*Action item*. Of the entries below, return exactly those lines that fall between the one containing "conditions of Table" and the one containing "def wCar (w", the two end lines included.

*Provided data*.
*** Begin section ***

-- ==== Sys2Proof/Machine/Operands.lean ====
section
/-! DEFINITION. Operands of tile commands: the fields of a command word (Tables CMD-2 to CMD-13), the pairs, folio sizes and
extents of matrix commands (R147, Tables COR-6 and SPR-2), rows and extents of vector commands (R150, R152 to R154), the
conditions of Table CMD-14 below 0x10 (R171), and the cutting of a descriptor into segments (R155). -/

namespace Sys2Proof.Machine

/-! ## The command word (Table CMD-2) -/

/-- Bits `lo + len - 1 : lo` of a command word. -/
def fld (w : W128) (lo len : Nat) : Nat := bits w.toNat lo len

def wOpc (w : W128) : Nat := fld w 120 8
def wSer (w : W128) : Bool := fld w 119 1 == 1
def wRen (w : W128) : Bool := fld w 118 1 == 1
def wRctr (w : W128) : Fin 64 := ⟨fld w 112 6, Nat.mod_lt _ (by decide)⟩
def wWctr (w : W128) : Fin 64 := ⟨fld w 106 6, Nat.mod_lt _ (by decide)⟩
def wWthr (w : W128) : Nat := fld w 96 10

/-- A carrel number of a command word. -/
def wCar (w : W128) (lo : Nat) : Fin 8 := ⟨fld w lo 3, Nat.mod_lt _ (by decide)⟩
/-- A counter number of a synchronisation body. -/
def wCtr (w : W128) : Fin 64 := ⟨fld w 90 6, Nat.mod_lt _ (by decide)⟩
/-- The barrier of a BARA or BARW. -/
def wBar (w : W128) : BitVec 12 := BitVec.ofNat 12 (fld w 84 12)
/-- The pitch of a TWAIT or MARK. -/
def wPnum (w : W128) : Nat := fld w 72 24
/-- The offset of a TWAIT. -/
def wOff (w : W128) : Nat := fld w 47 25

/-- The queue of an opcode (Table CMD-1); an undefined one goes to CTL (R68). -/
def opQueue (o : Nat) : Queue :=
  if o = 0x10 ∨ o = 0x11 ∨ o = 0x20 then .mat
  else if o = 0x30 ∨ o = 0x31 ∨ o = 0x32 ∨ o = 0x33 then .vec
  else if o = 0x40 ∨ o = 0x50 ∨ o = 0x51 ∨ o = 0x52 ∨ o = 0x53 ∨ o = 0x60 ∨ o = 0x70 ∨ o = 0x71 ∨ o = 0x72 ∨ o = 0x73
  then .str else .ctl

/-- The opcode is in Table CMD-1. -/
def opDefined (o : Nat) : Bool := opQueue o != .ctl || decide (o ≤ 8) || o == 0xF

/-- The reserved fields of a body, as (low bit, length) (Tables CMD-3, 4, 6, 9 and 13). -/
def reservedFields (o : Nat) : List (Nat × Nat) :=
  match o with
  | 0x00 => [(0, 96)]
  | 0x01 => [(64, 26), (0, 32)]
  | 0x02 => [(64, 32)]
  | 0x03 => [(32, 58)]
  | 0x04 => [(0, 84)]
  | 0x05 => [(0, 84)]
  | 0x06 => [(0, 47)]
  | 0x07 => [(0, 96)]
  | 0x08 => [(0, 72)]
  | 0x0F => [(0, 96)]
  | 0x10 => [(0, 5)]
  | 0x11 => [(0, 4)]
  | 0x20 => [(0, 5)]
  | 0x30 => [(23, 1)]
  | 0x31 => [(55, 3), (23, 1), (5, 3)]
  | 0x32 => [(33, 6)]
  | 0x33 => [(55, 3), (23, 1), (5, 3)]
  | _ => [(0, 57)]

/-- Code 0x02: a reserved field is not zero. -/
def reservedBad (w : W128) : Bool := (reservedFields (wOpc w)).any fun r => fld w r.1 r.2 != 0

/-! ## Matrix commands -/

/-- The operand pair kinds of Table NUM-4. -/
inductive PairKind where
  | fp8 | mx8 | mx6 | mx4 | bf16 | fp16
  deriving DecidableEq, Repr

/-- The kind of a PAIR code (Table CMD-5); none for 0xF. -/
def pairKind (p : Nat) : Option PairKind :=
  if p < 4 then some .fp8 else if p < 8 then some .mx8 else if p < 12 then some .mx6
  else if p = 12 then some .mx4 else if p = 13 then some .bf16 else if p = 14 then some .fp16 else none

/-- The element codes (Table CMD-7) of the A operand and of the folio. -/
def pairElems (p : Nat) : Nat × Nat :=
  if p < 4 then (3 + p / 2, 3 + p % 2)
  else if p < 8 then (9 + (p - 4) / 2, 9 + p % 2)
  else if p < 12 then (11 + (p - 8) / 2, 11 + p % 2)
  else if p = 12 then (13, 13) else if p = 13 then (1, 1) else (2, 2)

def PairKind.mx : PairKind → Bool
  | .mx8 => true
  | .mx6 => true
  | .mx4 => true
  | _ => false

/-- Wide accumulators (576 bits) belong to BF16 and FP16 (R114). -/
def PairKind.wide : PairKind → Bool
  | .bf16 => true
  | .fp16 => true
  | _ => false
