def State.sparseBad (s : State) (c : CoreIx) (t : TaskIx) (o : Nat) (b : List Byte) (g : Seg) : List Bad :=
  let d := sparseD b
  let w := d.cut o b g
  let at_ (l : Loc) (x : Nat × Nat) (a : Acc) : List Bad := if x.2 = 0 then [] else s.accBad c t { l with off := l.off + x.1 } x.2 a
  badIf (sparseFields o d b || (o == 0x50 && addrRange (s.locAddr c t d.dst) != 1)) 0x10
    ++ at_ d.src w.src .read ++ at_ d.aux w.aux .read ++ at_ d.dst w.dst .write

/-- Reserved or invalid fields of a COLL descriptor (Table CMD-11, R161, R285, R287, R288, R300, Table GRD-5). -/
def State.collFields (s : State) (c : CoreIx) (t : TaskIx) (d : CollD) (b : List Byte) (fused : List CollD) : Bool :=
  bits (fieldAt b 20 2) 12 4 != 0 || decide (6 < d.kind) || bits (fieldAt b 23 1) 4 3 != 0
    || !(decide (16 ≤ d.chunk) && decide (d.chunk ≤ 23)) || bits (fieldAt b 29 1) 3 5 != 0 || bits (fieldAt b 30 1) 4 4 != 0
    || !zeroAt b 31 1 || !zeroAt b 56 8 || (!(d.kind == 5 || d.kind == 6) && !zeroAt b 40 8)
    || (d.dig && decide (8 < d.wfmt)) || (d.kind != 0 && d.len == 0) || fused.any (fun f => f.group != d.group || f.kind != d.kind)
    || (match s.collGroup d.group with
        | none => true
        | some e =>
          !inRect e.rectWord c.val || (d.kind == 4) != (e.role == 1)
            || (d.kind == 1 && (match e.members[d.root]? with
                | some m => s.absentRun m
                | none => true)))
    || ((d.kind == 3 || d.kind == 4) && !(d.wfmt == 0 || d.wfmt == 1 || d.wfmt == 7 || d.wfmt == 8))
    || (d.kind == 4 && (d.ctx.toNat % 4 != 0 || (List.range 4).any fun i =>
          match s.ctx? (d.ctx + BitVec.ofNat 16 i) with
          | some k => k.decl.port != 4 + i / 2
          | none => false))
    || (decide (1 ≤ d.kind) && d.kind != 4 && addrRange (s.locAddr c t d.dst) == 0)

/-- The tables of an expert exchange that lie in this module's tiers: the counts and the indices (R299). -/
def State.peekTables (s : State) (c : CoreIx) (t : TaskIx) (d : CollD) (e : GroupEntry) : Option (List Nat) × Option (List Nat) :=
  match s.peekTable (s.locAddr c t d.aux2) e.nmem with
  | none => (none, none)
  | some cs => (some cs, s.peekTable (s.locAddr c t d.aux) cs.sum)

/-- The carrel and region checks of what an expert exchange reads beyond its counts, as far as the tables are known (R65, R142). -/
def State.expertBad (s : State) (c : CoreIx) (t : TaskIx) (d : CollD) (e : GroupEntry) (cs ix : Option (List Nat)) : List Bad :=
  let src := s.locAddr c t d.src
  match cs with
  | none => []
  | some cs =>
    (if cs.sum = 0 then [] else s.carBad c t d.aux 0 (4 * cs.sum) .read ++ s.reachBad c (s.locAddr c t d.aux) (4 * cs.sum) d.ctx)
      ++ (if d.kind = 6 then s.carBad c t d.dst 0 (cs.sum * d.len) .write else [])
      ++ (match ix with
          | none => []
          | some ix => if d.kind = 5 then
              (s.collRows d e (s.rankOf e c) cs ix).flatMap fun r => s.carBad c t d.src r d.len .read ++ s.reachBad c (src + r) d.len d.ctx
            else [])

*** End section ***

*Answer space*.
conditions of Table CMD-14 below 0x10 (R171), and the cutting of a descriptor into segments (R155). -/

namespace Sys2Proof.Machine

/-! ## The command word (Table CMD-2) -/

/-- Bits `lo + len - 1 : lo` of a command word. -/
def fld (w : W128) (lo len : Nat) : Nat := bits w.toNat lo len

def wOpc (w : W128) : Nat := fld w 120 8
def wSer (w : W128) : Bool := fld w 119 1 == 1
def wRen (w : W128) : Bool := fld w 118 1 == 1
def wRctr (w : W128) : Fin 64 := ⟨fld w 112 6, Nat.mod_lt _ (by decide)⟩
def wWctr (w : W128) : Fin 64 := ⟨fld w 106 6, Nat.mod_lt _ (by decide)⟩
def wWthr (w : W128) : Nat := fld w 96 10

/-- A carrel number of a command word. -/
def wCar (w : W128) (lo : Nat) : Fin 8 := ⟨fld w lo 3, Nat.mod_lt _ (by decide)⟩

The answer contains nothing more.